Polynomial encoding and decoding are not currently Neon-accelerated. This will be fixed in a future release.

Scalar Backend

Notes: The scalar backend is the default if no accelerated backend is available.
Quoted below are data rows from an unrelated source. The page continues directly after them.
-- ==== Sys2Proof/Machine/GammaLoader.lean ====
section
/-! DEFINITION. The gamma loader (42_gamma_loader.md): `LDGAMMA`, the gamma lines and the gamma entry word. -/

namespace Sys2Proof.Machine

/-- The check after the last line (42_gamma_loader.md R206) and the three channel tables (R208). -/
def gammaTable (w : GamWork) : Except Raise GammaTable :=
  if w.lut.length ≠ 256 then .error ⟨.gammaTableSizeMismatch, 0⟩
  else .ok ⟨w.lut.map Chan.r, w.lut.map Chan.g, w.lut.map Chan.b⟩

/-- The gamma table a stream stands for (42_gamma_loader.md R200). -/
def State.parseGamma (s : State) : Except Raise GammaTable :=
  match s.parse .gamLine with
  | .error e => .error e
  | .ok l => gammaTable l.gam

/-- `LDGAMMA` (42_gamma_loader.md R200, R208). -/
def execLdgamma (s : State) : Host.Outcome State Fault Refusal :=
  runCommand s s.streamNeeds fun s =>
    match s.parseGamma with
    | .error e => .error e
    | .ok t => .ok { s.enter .load with tables := { s.tables with gamma := some t } }

/-- `GAM.BLANK` (42_gamma_loader.md R202). -/
def execGamBlank (s : State) : Host.Outcome State Fault Refusal :=
  loaderStep s (opGamBlank s.ld)

/-- `GAM.COMMENT` (42_gamma_loader.md R202). -/
def execGamComment (text : Text) (s : State) : Host.Outcome State Fault Refusal :=
  loaderStep s (opGamComment text s.ld)

/-- `GAM.RGB` (42_gamma_loader.md R203). -/
def execGamRgb (toks : List (Token Int)) (s : State) : Host.Outcome State Fault Refusal :=
  loaderStep s (opGamRgb toks s.ld)

/-- `GAM.MONO` (42_gamma_loader.md R203). -/
def execGamMono (tok : Token Int) (s : State) : Host.Outcome State Fault Refusal :=
  loaderStep s (opGamMono tok s.ld)

/-- `GAM8`: one value of the entry in flight (30_encoding.md R112). -/
def execGam8 (v : Byte) (s : State) : Host.Outcome State Fault Refusal :=
  loaderStep s (.ok (putGams [v] s.ld))

end Sys2Proof.Machine
end

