-- ==== Sys2Proof/Machine/MaskCompositor.lean ====
section
/-! DEFINITION. The shadow-mask compositor (44_mask_compositor.md): `MASK` with its steps `MADDR`, `CDEC`, `CXFORM`. -/

namespace Sys2Proof.Machine

/-- The fields of a cell word (30_encoding.md R104, 44_mask_compositor.md R263): the brighten bit of each channel and the two
4-bit selectors. The darken bits are the complements of the brighten bits (30_encoding.md R105). -/
structure CellFields where
  /-- `rB`, `gB`, `bB`. -/
  brighten : Chan Bool
  /-- `b3..b0`. -/
  add : BitVec 4
  /-- `c3..c0`. -/
  sub : BitVec 4
  deriving DecidableEq, Repr

/-- `CDEC` (44_mask_compositor.md R263; the order of the three brighten bits: log 6). -/
def cellFields (cw : CellWord) : CellFields where
  brighten := ⟨cw.getLsbD 10, cw.getLsbD 9, cw.getLsbD 8⟩
  add := cw.extractLsb' 4 4
  sub := cw.extractLsb' 0 4

/-- The darken bits, always the complement of the brighten bits (30_encoding.md R105). -/
def CellFields.darken (c : CellFields) : Chan Bool :=
  c.brighten.map Bool.not

/-- A sum of right-shifted copies of a sample chosen by a 4-bit selector:
`(v>>4)*s[0] + (v>>3)*s[1] + (v>>2)*s[2] + (v>>1)*s[3]` (44_mask_compositor.md R264, R265). -/
def weighted (sel : BitVec 4) (v : Byte) : Nat :=
  (v.toNat / 16) * (sel.getLsbD 0).toNat + (v.toNat / 8) * (sel.getLsbD 1).toNat
    + (v.toNat / 4) * (sel.getLsbD 2).toNat + (v.toNat / 2) * (sel.getLsbD 3).toNat

/-- `ADD` of one channel (44_mask_compositor.md R264). -/
def addTerm (c : CellFields) (v : Byte) : Int :=
  weighted c.add v

/-- `SUB` of one channel (44_mask_compositor.md R264). -/
def subTerm (c : CellFields) (v : Byte) : Int :=
  (v.toNat : Int) - weighted c.sub v

/-- `NEWV` of one channel with its own brighten and darken bits (44_mask_compositor.md R264). -/
def newValue (brighten darken : Bool) (c : CellFields) (v : Byte) : Int :=
  (v.toNat : Int) + (brighten.toNat : Int) * addTerm c v - (darken.toNat : Int) * subTerm c v

/-- The working registers for one pixel under the cell word `cw` fetched at `(my, mx)` (44_mask_compositor.md R262 to R264). -/
def maskElem (cw : CellWord) (my mx : Nat) (p : Pixel) : MaskRegs :=
  let c := cellFields cw
  let d := c.darken
  { mx := mx, my := my, cw := cw
    add := p.rgb.map (addTerm c)
    sub := p.rgb.map (subTerm c)
    newv := ⟨newValue c.brighten.r d.r c p.r, newValue c.brighten.g d.g c p.g, newValue c.brighten.b d.b c p.b⟩ }

/-- `CXFORM`: the transformed pixel, each channel clamped, alpha passed through (44_mask_compositor.md R264, R268, R269). -/
def maskPixel (cw : CellWord) (my mx : Nat) (p : Pixel) : Pixel :=
  p.withRgb ((maskElem cw my mx p).newv.map fun v => BitVec.ofInt 8 (clampInt v 0 255))

/-- Pixel `(y, x)` of the frame after the stage (44_mask_compositor.md R260, R262). -/
def maskAt (set : PatternSet) (w h : Nat) (is2x : Bool) (y x : Nat) (p : Pixel) : Pixel :=
  let my := maskCoord is2x y
  let mx := maskCoord is2x x
  maskPixel (set.cellAt w h my mx) my mx p

/-- The whole frame (44_mask_compositor.md R260). -/
def maskFrame (set : PatternSet) (w h : Nat) (is2x : Bool) (f : Frame) : Frame :=
  { f with px := f.px.mapIdx fun y row => row.mapIdx fun x p => maskAt set w h is2x y x p }

/-- The set the latch names (44_mask_compositor.md R260); a latch names a set of the slot whenever the stage runs. -/
def selectedSet (sets : List PatternSet) (sel : Selection) : PatternSet :=
  sets.getD sel.idx ⟨0, 0, 0, []⟩

/-- The stage `MASK`; its needs are tested before it (47_pipeline.md R324, R331). -/
def stageMask (s : State) : State :=
  match s.wf, s.tables.mask, s.sel with
  | some f, some sets, some sel =>
    { s.enter .mask with
      wf := some (maskFrame (selectedSet sets sel) sel.w sel.h s.csr.mask2x f) }
  | _, _, _ => s.enter .mask

/-- `MASK` (44_mask_compositor.md R260). -/
def execMask (s : State) : Host.Outcome State Fault Refusal :=
  runCommand s [(s.wf.isSome, .notReady), (s.tables.mask.isSome, .notReady), (s.sel.isSome, .notReady)]
    fun s => .ok (stageMask s)

end Sys2Proof.Machine
end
It is not particularly optimized.

As of this writing, Clang does a better job optimizing the scalar backend than GCC (see bench results in examples/3-bench/README.md).

References

License

MIT No Attribution (MIT-0)

Permission is hereby granted, free of charge, to any person obtaining a copy of this software and associated documentation files (the "Software"), to deal in the Software without restriction, including without limitation the rights to use, copy, modify, merge, publish, distribute, sublicense, and/or sell copies of the Software, and to permit persons to whom the Software is furnished to do so.

THE SOFTWARE IS PROVIDED "AS IS", WITHOUT WARRANTY OF ANY KIND, EXPRESS OR IMPLIED, INCLUDING BUT NOT LIMITED TO THE WARRANTIES OF MERCHANTABILITY, FITNESS FOR A PARTICULAR PURPOSE AND NONINFRINGEMENT. IN NO EVENT SHALL THE AUTHORS OR COPYRIGHT HOLDERS BE LIABLE FOR ANY CLAIM, DAMAGES OR OTHER LIABILITY, WHETHER IN AN ACTION OF CONTRACT, TORT OR OTHERWISE, ARISING FROM, OUT OF OR IN CONNECTION WITH THE SOFTWARE OR THE USE OR OTHER DEALINGS IN THE SOFTWARE.